John tells us: “I have read countless discussions about overbore cartridges for years. There seemed to be some widely accepted, general rules of thumb as to what makes a case ‘overbore’. In the simplest terms, a very big case pushing a relatively small diameter bullet is acknowledged as the classic overbore design. But it’s not just large powder capacity that creates an overbore situation — it is the relationship between powder capacity and barrel bore diameter. Looking at those two factors, we can express the ‘Overbore Index’ as a mathematical formula — the case capacity in grains of water divided by the area (in square inches) of the bore cross-section. This gives us an Index which lets us compare various cartridge designs.”
OVERBORE INDEX Chart
So what do these numbers mean? John says: “My own conclusion from much reading and analysis is that cartridges with case volume to bore area ratio less than 900 are most likely easy on barrels and those greater than 1000 are hard on barrels.” John acknowledges, however, that these numbers are just for comparison purposes. One can’t simply use the Index number, by itself, to predict barrel life. For example, one cannot conclude that a 600 Index number cartridge will necessarily give twice the barrel life of a 1200 Index cartridge. However, John says, a lower index number “seems to be a good predictor of barrel life”.
John’s system, while not perfect, does give us a benchmark to compare various cartridge designs. If, for example, you’re trying to decide between a 6.5-284 and a 260 Remington, it makes sense to compare the “Overbore Index” number for both cartridges. Then, of course, you have to consider other factors such as powder type, pressure, velocity, bullet weight, and barrel hardness.
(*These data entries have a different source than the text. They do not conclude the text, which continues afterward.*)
/-- Settles O5: the rejected bytes by family, and each family as its range of bytes. -/
theorem undocumentedBusWordsRejected : Obligations.UndocumentedBusWordsRejected := by
  intro w
  have hbyte : w.getLsbD 8 = false → (BusWord.ofBits w).byte.toNat = w.toNat := by
    revert w
    decide
  have hbit0 : ∀ b : Byte, b.getLsbD 0 = true ↔ b.toNat % 2 = 1 := by decide
  have hbits10 : ∀ b : Byte, (b.getLsbD 1 || b.getLsbD 0) = true ↔ b.toNat % 4 ≠ 0 := by decide
  rw [decode, decodeBusWord_error_iff]
  refine and_congr_right fun hrs => ?_
  rw [← hbyte hrs]
  generalize (BusWord.ofBits w).byte = b
  obtain ⟨hnone, -, hhome, -, -, hshift, hfunction, -, -⟩ := commandFamilyIsTopBit b
  have hzero : b = 0x00 ↔ b.toNat = 0 := BitVec.toNat_inj.symm
  rw [decodeCommand_error_iff, hnone, hhome, hshift, hfunction, hbit0, hbits10, hzero]
  omega

end Sys2Proof
end

section
/-! PROOFS. The operands of a request (`30_encoding.md` R72 to R78): selector and options, the address masks, and the
ignored fields. -/

namespace Sys2Proof.Machine

/-! ## Selector and options -/

/-- R75: what does not overlap the selector is added to it. -/
theorem commandByte_eq_add {f : Family} {options : Byte} (h : selector f &&& options = 0) :
    commandByte f options = selector f + options :=
  (BitVec.add_eq_or_of_and_eq_zero _ _ h).symm

/-- A mask that does not overlap the selector keeps every address off it (R77). -/
theorem selector_and_masked {f : Family} {mask : Byte} (h : selector f &&& mask = 0) (a : Byte) :
    selector f &&& (a &&& mask) = 0 := by
  rw [BitVec.and_comm a, ← BitVec.and_assoc, h]
  exact BitVec.zero_and

theorem selector_and_cgramOperand (a : Byte) : selector .setCgramAddr &&& cgramOperand a = 0 :=
  selector_and_masked (by decide) a

theorem selector_and_ddramOperand (a : Byte) : selector .setDdramAddr &&& ddramOperand a = 0 :=
  selector_and_masked (by decide) a

@[simp] theorem cgramOperand_toNat (a : Byte) : (cgramOperand a).toNat = a.toNat % 64 :=
  Nat.and_two_pow_sub_one_eq_mod _ 6

@[simp] theorem ddramOperand_toNat (a : Byte) : (ddramOperand a).toNat = a.toNat % 128 :=
  Nat.and_two_pow_sub_one_eq_mod _ 7

theorem commandByte_setCgramAddr (a : Byte) :
    commandByte .setCgramAddr (cgramOperand a) = BitVec.ofNat 8 (0x40 + a.toNat % 64) := by
  rw [commandByte_eq_add (selector_and_cgramOperand a)]
  exact BitVec.eq_of_toNat_eq (by simp [selector])

theorem commandByte_setDdramAddr (a : Byte) :
    commandByte .setDdramAddr (ddramOperand a) = BitVec.ofNat 8 (0x80 + a.toNat % 128) := by
  rw [commandByte_eq_add (selector_and_ddramOperand a)]
  exact BitVec.eq_of_toNat_eq (by simp [selector])

/-! ## The two address commands -/

theorem exec_setCgram (flags : BitVec 3) (a : Byte) (s : State) :
    exec (.setCgram flags a) s = .next (s.present (.word (command .setCgramAddr (cgramOperand a)))) := rfl

theorem exec_setDdram (flags : BitVec 3) (a : Byte) (s : State) :
    exec (.setDdram flags a) s = .next (s.present (.word (command .setDdramAddr (ddramOperand a)))) := rfl

end Sys2Proof.Machine

namespace Sys2Proof

open Machine

/-- Settles O7, by the families: no option bit and no address bit lies in the selector, and the rest follows. -/
theorem selectorAndOptionsDisjoint : Obligations.SelectorAndOptionsDisjoint := by
  intro f options h
  have hdisjoint : selector f &&& options = 0 := by
    rcases h with ⟨rfl | rfl, rfl⟩ | ⟨rfl, i, s, rfl⟩ | ⟨rfl, d, c, b, rfl⟩ | ⟨rfl, t, r, rfl⟩ |
      ⟨rfl, w, n, g, rfl⟩ | ⟨rfl, a, rfl⟩ | ⟨rfl, a, rfl⟩
    · rfl
    · rfl
    · revert i s
      decide
    · revert d c b
      decide
    · revert t r
      decide
    · revert w n g
      decide
    · exact selector_and_cgramOperand a
    · exact selector_and_ddramOperand a
  exact ⟨hdisjoint, commandByte_eq_add hdisjoint, BitVec.or_comm _ _⟩

/-- Settles O14: acceptance sends the command byte, which is the selector plus the masked address. -/
theorem addressCommandsMaskAndStart : Obligations.AddressCommandsMaskAndStart := by
  intro s flags a hi
  rw [exec_setCgram, exec_setDdram, present_idle _ hi, present_idle _ hi, accept_word, accept_word,
    ← commandByte_setCgramAddr, ← commandByte_setDdramAddr]
  exact ⟨rfl, rfl⟩

/-- Settles O19: the meaning of each request does not read the fields it ignores. -/
theorem ignoredFieldsHaveNoEffect : Obligations.IgnoredFieldsHaveNoEffect := by
  intro s f a x b2 b1 b0
  exact ⟨rfl, rfl, rfl, rfl, rfl, rfl, rfl, rfl, rfl, rfl, rfl, rfl, rfl, rfl, rfl, rfl⟩

end Sys2Proof
end

section
/-! PROOFS. The host's assembler (`30_encoding.md` R83) and pseudo-operations (R84): what an assembled line can be, the
expansion of a pseudo-operation in a step, and the run of an assembled program. -/

namespace Sys2Proof.Machine

/-! ## What an assembled line can be -/

/-- What the assembler may answer: a request of an opcode that has a mnemonic (U9), or a pseudo-operation whose operand
fits (U10). -/
def HostMove.Documented (m : HostMove) : Prop :=
  (∃ r, m = .request r ∧ r.op.toNat ≤ 0xC) ∨
  (∃ c, m = .writeChar c ∧ (Instr.writeChar c).WellFormed) ∨
  (∃ cs, m = .writeString cs ∧ (Instr.writeString cs).WellFormed)

theorem HostMove.Documented.fits {m : HostMove} (h : m.Documented) : m.fits = true := by
  rcases h with ⟨r, rfl, -⟩ | ⟨c, rfl, hc⟩ | ⟨cs, rfl, hcs⟩
  · rfl
  · exact hc
  · exact hcs

/-- A mnemonic that carries its opcode carries a documented one. -/
def Mnemonic.documented : Mnemonic → Bool
  | .byteOp op => decide (op.toNat ≤ 0xC)
  | .plainOp op => decide (op.toNat ≤ 0xC)
  | _ => true

/-- The reserved opcodes have no mnemonic (U9). -/
theorem documented_of_lookup {w : String} {k : Mnemonic} (h : mnemonics.lookup w = some k) : k.documented = true := by
  have hall : ∀ p ∈ mnemonics, p.2.documented = true := by decide
  obtain ⟨before, after, heq, -⟩ := List.lookup_eq_some_iff.mp h
  exact hall (w, k) (by simp [heq])

section
variable {m : HostMove} {op : BitVec 4}

theorem documented_of_op (hop : op.toNat ≤ 0xC) (h : ∃ r, m = .request r ∧ r.op = op) : m.Documented := by
  obtain ⟨r, rfl, rfl⟩ := h
  exact .inl ⟨r, rfl, hop⟩

theorem byteRequest_op {t : Token} (h : byteRequest op t = .ok m) : ∃ r, m = .request r ∧ r.op = op := by
  unfold byteRequest at h
  split at h
  · cases h
    exact ⟨_, rfl, rfl⟩
  · cases h

theorem flagRequest_op {b2 b1 b0 : Option Bool} (h : flagRequest op b2 b1 b0 = .ok m) :
    ∃ r, m = .request r ∧ r.op = op := by
  unfold flagRequest at h
  split at h
  · cases h
    exact ⟨_, rfl, rfl⟩
  · cases h

theorem plainRequest_op (h : plainRequest op = .ok m) : ∃ r, m = .request r ∧ r.op = op := by
  cases h
  exact ⟨_, rfl, rfl⟩

theorem writeCharMove_wellFormed {c : CharOperand} {e : AsmError} (h : writeCharMove c e = .ok m) :
    m = .writeChar c ∧ (Instr.writeChar c).WellFormed := by
  unfold writeCharMove at h
  split at h
  next hc =>
    cases h
    exact ⟨rfl, hc⟩
  next => cases h

theorem assembleWriteChar_wellFormed {t : Token} (h : assembleWriteChar t = .ok m) :
    ∃ c, m = .writeChar c ∧ (Instr.writeChar c).WellFormed := by
  unfold assembleWriteChar at h
  split at h
  · exact ⟨_, writeCharMove_wellFormed h⟩
  · split at h
    · exact ⟨_, writeCharMove_wellFormed h⟩
    · cases h
  · cases h
  · cases h

/-- A string with no character that does not fit is well formed. -/
theorem writeStringMove_wellFormed {cs : List Char} (h : writeStringMove cs = .ok m) :
    m = .writeString cs ∧ (Instr.writeString cs).WellFormed := by
  unfold writeStringMove at h
  split at h
  next => cases h
  next hnone =>
    cases h
    exact ⟨rfl, by simpa [Instr.WellFormed, Instr.wellFormed] using hnone⟩

/-- R83, R84, by the mnemonics and their operands. -/
theorem assembleParts_documented {k : Mnemonic} {ts : List Token} (hk : k.documented = true)
    (h : assembleParts k ts = .ok m) : m.Documented := by
  unfold assembleParts at h
  split at h
  next => exact documented_of_op (of_decide_eq_true hk) (byteRequest_op h)
  next => exact documented_of_op (of_decide_eq_true hk) (plainRequest_op h)
  next => exact documented_of_op (by decide) (flagRequest_op h)
  next => exact documented_of_op (by decide) (flagRequest_op h)
  next => exact documented_of_op (by decide) (flagRequest_op h)
  next => exact documented_of_op (by decide) (flagRequest_op h)
  next => exact .inr (.inl (assembleWriteChar_wellFormed h))
  next => exact .inr (.inr ⟨_, writeStringMove_wellFormed h⟩)
  next => cases h

/-- A line the assembler takes is a mnemonic of R83 or R84 with operands it takes. -/
theorem assembleLine_parts {line : List Char} (h : assembleLine line = .ok m) :
    ∃ w k ts, mnemonics.lookup w = some k ∧ assembleParts k ts = .ok m := by
  unfold assembleLine at h
  split at h
  · cases h
  · split at h
    next hk _ => exact ⟨_, _, _, hk, h⟩
    next => cases h
    next => cases h
  · cases h

theorem assembleLine_documented {line : List Char} (h : assembleLine line = .ok m) : m.Documented := by
  obtain ⟨w, k, ts, hk, hparts⟩ := assembleLine_parts h
  exact assembleParts_documented (documented_of_lookup hk) hparts

end

theorem assemble_fits {lines : List (List Char)} {moves : List HostMove} (h : assemble lines = .ok moves) :
    ∀ m ∈ moves, m.fits = true := by
  induction lines generalizing moves with
  | nil =>
    cases h
    nofun
  | cons line lines ih =>
    unfold assemble at h
    split at h
    next hline hlines =>
      cases h
      exact List.forall_mem_cons.mpr ⟨(assembleLine_documented hline).fits, ih hlines⟩
    next => cases h
    next => cases h

/-! ## Moves that fit are never refused -/

theorem step_next_of_fits {s : State} (h : ∀ m ∈ s.host, m.fits = true) : ∃ t, step s = .next t := by
  obtain ⟨d, hd, -⟩ := drivenBy_fits h
  rcases step_next_or_refused s with hnext | ⟨e, he, -⟩
  · exact hnext
  · rw [hd] at he
    cases he

theorem run_next_of_fits {s : State} (k : Nat) (h : ∀ m ∈ s.host, m.fits = true) :
    ∃ t, Sys2Proof.core.run k s = .next t := by
  induction k generalizing s with
  | zero => exact ⟨s, rfl⟩
  | succ k ih =>
    obtain ⟨t, ht⟩ := step_next_of_fits h
    rw [run_succ k ht]
    exact ih (step_keeps_fits h ht)

/-! ## Pseudo-operations -/

section
variable {s t : State} {c : CharOperand} {cs : List Char} {e : Refusal}

theorem exec_writeChar_next (h : exec (.writeChar c) s = .next t) :
    ∃ r, charRequest c = .ok r ∧ t = s.queueRequests [r] := by
  simp only [exec, execWriteChar] at h
  split at h
  next hr =>
    cases h
    exact ⟨_, hr, rfl⟩
  next => cases h

theorem exec_writeChar_refused (h : exec (.writeChar c) s = .refused e) : charRequest c = .error e := by
  simp only [exec, execWriteChar] at h
  split at h
  next => cases h
  next he =>
    cases h
    exact he

theorem exec_writeString_next (h : exec (.writeString cs) s = .next t) :
    ∃ rs, stringRequests cs = .ok rs ∧ t = s.queueRequests rs := by
  simp only [exec, execWriteString] at h
  split at h
  next hrs =>
    cases h
    exact ⟨_, hrs, rfl⟩
  next => cases h

theorem exec_writeString_refused (h : exec (.writeString cs) s = .refused e) : stringRequests cs = .error e := by
  simp only [exec, execWriteString] at h
  split at h
  next => cases h
  next he =>
    cases h
    exact he

/-- WRITE_CHAR drives what its one request drives (R84). -/
theorem drivenBy_writeChar {r : Request} (h : charRequest c = .ok r) (rest : List HostMove) :
    drivenBy (.writeChar c :: rest) = drivenBy ([r].map HostMove.request ++ rest) := by
  rw [drivenBy, h]
  rfl

/-- WRITE_STRING drives what its requests drive, and if there is none, what the moves after it drive (R162). -/
theorem drivenBy_writeString {rs : List Request} (h : stringRequests cs = .ok rs) (rest : List HostMove) :
    drivenBy (.writeString cs :: rest) = drivenBy (rs.map HostMove.request ++ rest) := by
  rw [drivenBy, h]
  cases rs <;> rfl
Overbore Cases and Accuracy
Barrel life may not be the only thing predicted by the ratio of powder capacity to bore cross-section area. John thinks that if we look at our most accurate cartridges, such as the 6 PPC, and 30 BR, there’s some indication that lower Index numbers are associated with greater inherent accuracy. This is only a theory. John notes: “While I do not have the facilities to validate the hypothesis that the case capacity to bore area ratio is a good predictor of accuracy — along with other well-known factors — it seems to be one important factor.”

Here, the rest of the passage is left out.